BlackBerry ordered to shell out $137 million in payments to Nokia

BlackBerry ordered to shell out $137 million in payments to Nokia

BlackBerry has been ordered to pay Nokia a whopping $137 million by the International Court of Arbitration as the Canadian company had failed to make certain payments to Nokia under a patent license agreement.

The court may have given its verdict, but BlackBerry has said that it will be pursuing a separate patent infringement case against Nokia. Earlier this year BlackBerry managed to beat Qualcomm Inc in a payments dispute and won a $940 million payout.

The Canadian company’s revenues from smartphone sales have declined to almost nothing over the last couple of years because of which the company changed its focus to earning from its patent portfolio. BlackBerry said that it intends to generate significantly more revenue from its portfolio of some 40,000 patents through licensing deals with other technology companies.

It is often difficult for investors to value a company`s patent portfolio given the opaque nature of licensing deals and disputes.

“Patent issues are going to come up from time to time and as one-offs,” said Todd Coupland, an analyst at CIBC World Markets. “Getting in front of them, unless there is some detail, is going to be tough.”

BlackBerry shares were down 1.9 percent in midday Toronto trading, Nokia closed 2 percent lower in Helsinki.

BlackBerry stressed back in February that it has moved ahead with its decision of filing separate patent infringement cases against Nokia for alleged patent violation through Finnish network equipment maker’s base stations and related software.

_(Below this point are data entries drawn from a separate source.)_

-- ==== Sys2Proof/WellFormed.lean ====
section
/-! DEFINITION. Which commands the link can carry: transactions are word or block aligned (section 1.1, R1). -/

namespace Sys2Proof

/-- The address a transaction carries has the alignment its kind gives it: a word address for the single kinds, a
block address for the bursts (R1). -/
def Transaction.wellFormed : Transaction → Bool
  | .singleRead a => a.toNat % 8 == 0
  | .burstRead a _ => a.toNat % 32 == 0
  | .singleWrite a _ _ => a.toNat % 8 == 0
  | .burstWrite a _ _ _ _ => a.toNat % 32 == 0

/-- A command is well formed when every transaction it carries is. -/
def Instr.wellFormed : Instr → Bool
  | .slotGrant (some t) => t.wellFormed
  | .slotGrant none => true
  | .resetNAsserted => true
  | .resetNReleased _ => true
  | .transactionTaken => true
  | .forwardedReadReturn => true
  | .injectedTransactionComplete => true
  | .intervalTimerExpiry => true
  | .enqueue => true
  | .dequeue => true
  | .completion => true
  | .discardAtHead => true
  | .coverageSweep => true
  | .expiry => true
  | .controlWrite => true
  | .globalsWrite => true
  | .consumeIndexWrite => true
  | .ringGeometryWrite => true
  | .ping => true
  | .clearFlow => true
  | .clearAll => true
  | .clearAllWalkStep => true
  | .evictFlow => true
  | .interrogate => true
  | .snapshot => true
  | .alarmAck => true
  | .alarmHold => true
  | .alarmRelease => true
  | .reloadConfig => true
  | .restart => true
  | .unknownCommand => true
  | .loadReadApply => true
  | .timeBaseAdvance => true
  | .injectedReadTaken => true

end Sys2Proof
end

Nokia, which sells these products to telecom operators, said in a statement on Friday that it believes those infringement claims “are without merit.”

BlackBerry said it would take a GAAP charge on its results, but did not say when the ruling would hit its financials.

Nokia said a significant portion of the amount awarded had already been recognised in its financials.

Nokia sold its once-dominant phone business in 2014, sticking to its network equipment business and broad patent portfolio. It has licensed technology to smartphone makers Samsung Electronics, Apple, Xiaomi Technology and LG Electronics.